Государства потратят большие средства на совершенствование систем слежения и тестирования (они всегда учатся именно так, из всех полезных практик выбирая для закрепления те, которые направлены на ограничения и регулирование), на национализацию и локализацию критически важных отраслей, на построение систем реагирования на глобальные кризисы нового рода — «эпидемические». Оппозиционные партии, конечно, будут активно протестовать; но в мире останется сильно меньше тех, кто поддерживает «свободу частной жизни», и сильно больше тех, кто не хочет умереть из-за безалаберности других.

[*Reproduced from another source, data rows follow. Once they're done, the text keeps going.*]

-- ==== Sys2Proof/Machine/Core.lean ====
section
/-! DEFINITION. The machine the host reads. -/

def Sys2Proof.core : Host.Core :=
  { State := Sys2Proof.Machine.State, Fault := Sys2Proof.Machine.Fault,
    Refusal := Sys2Proof.Machine.Refusal, step := Sys2Proof.Machine.step, reset := Sys2Proof.Machine.State.reset }
end

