/-! ## State and reset -/

/-- The reset values (`10_state.md` R21), after hardware reset, after SYS.RST, and in the model's reset state, with the
consequences the table draws from them. -/
def Obligations.ResetValuesAndConsequences : Prop :=
  (∀ (s : State) (rest : List PortEvent), s.input = .reset :: rest → ∃ t, step s = .next t ∧
    t.regs = ⟨0x00000000#32, 0xFFFFFFFF#32, 0x00000000#32, 0x00000000#32, ⟨false, false, false⟩⟩) ∧
  (∀ s : State, ∃ t, exec .sysRst s = .next t ∧
    t.regs = ⟨0x00000000#32, 0xFFFFFFFF#32, 0x00000000#32, 0x00000000#32, ⟨false, false, false⟩⟩) ∧
  State.reset.regs = ⟨0x00000000#32, 0xFFFFFFFF#32, 0x00000000#32, 0x00000000#32, ⟨false, false, false⟩⟩ ∧
  (∀ b ∈ wireBytes 0x00000000#32, isAlpha b = false) ∧
  (alpha 0x00000000#32 = false ∧ valid 0x00000000#32 = false ∧ crit 0x00000000#32 = true ∧
    pub 0x00000000#32 = true ∧ rsvok 0x00000000#32 = true ∧ safe 0x00000000#32 = false) ∧
  (∀ s : State,
    s.regs = ⟨0x00000000#32, 0xFFFFFFFF#32, 0x00000000#32, 0x00000000#32, ⟨false, false, false⟩⟩ →
    exec .typFlg s = .next { s with rsp := some ⟨.ok, 0x00000007#32⟩ } ∧
    exec .crcRd s = .next { s with rsp := some ⟨.ok, 0x00000000#32⟩ } ∧
    exec .crcChk s = .next { s with rsp := some ⟨.ok, 0x00000000#32⟩ } ∧
    exec .sysStat s = .next { s with rsp := some ⟨.ok, 0x00000000#32⟩ })

/-- Which commands write which register (the "written by" column of `10_state.md` R12), for all 18 commands; a command
touches neither the host's schedule nor the responses already taken. -/
def Obligations.RegistersAreWrittenOnlyByTheirCommands : Prop :=
  ∀ (i : Instr) (s t : State), exec i s = .next t →
    (t.regs.type ≠ s.regs.type →
      i = .sysRst ∨ (∃ w, i = .typLd w) ∨ (∃ w, i = .typLds w) ∨ (∃ b, i = .typPush b)) ∧
    (t.regs.crc ≠ s.regs.crc → i = .sysRst ∨ i = .crcInit ∨ (∃ b, i = .crcByte b) ∨ i = .crcType) ∧
    (t.regs.expect ≠ s.regs.expect → i = .sysRst ∨ (∃ w, i = .expLd w) ∨ (∃ b, i = .expPush b)) ∧
    (t.regs.len ≠ s.regs.len → i = .sysRst ∨ i = .crcInit ∨ (∃ b, i = .crcByte b)) ∧
    (t.regs.status ≠ s.regs.status →
      i = .sysRst ∨ (∃ w, i = .typLds w ∧ alpha w = false) ∨
        (i = .crcChk ∧ s.regs.crc ^^^ 0xFFFFFFFF#32 ≠ s.regs.expect)) ∧
    t.input = s.input ∧ t.taken = s.taken

/-- `LEN` counts the CRC.BYTE commands since the last CRC.INIT or reset, modulo 2^32 (`10_state.md` R18): the count is kept
by every step, whatever the host does. A step in which nothing happens, and a take with nothing outstanding, are the
model's (log entries 4 and 5). -/
def Obligations.LenCountsDataBytes : Prop :=
  ∀ (s : State) (n : Nat), s.tracksCount n → ∃ t, step s = .next t ∧
    match s.nextEvent with
    | none => t.tracksCount n
    | some (.take, _) => t.tracksCount n
    | some (.reset, _) => t.tracksCount 0
    | some (.command cmd, _) =>
      match decode cmd with
      | .ok i => t.tracksCount (countAfter n i)
      | .error _ => t.tracksCount n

Границы, прописки, регистрации, которые уже было стали терять свой сакральный смысл, снова станут важным элементом нашей жизни. Созданная один раз государственная система не сможет перестать работать, и нам придется привыкать, покупая билеты на самолет, проверять: принимает ли сегодня пункт назначения путешественников, которые в последние две недели побывали там, где побывали мы?

После победы в мире останется огромное количество денег, вброшенных государствами в экономику в процессе «войны». Это будет означать бурный рост стоимости многих видов активов, повышенную инфляцию и (как ни парадоксально) постепенное сокращение долгового пузыря — ставки наверняка будут отрицательными в течение долгого времени. Через год-два после окончания эпидемии может наступить период долгосрочного роста стоимости акций и период стагнации долговых рынков: отрицательные ставки никому не интересны, денег много, экономика растет.

Впрочем, не стоит загадывать. Текущая пандемия — не последний черный лебедь в истории человечества. Даже, возможно, в ближайшем будущем.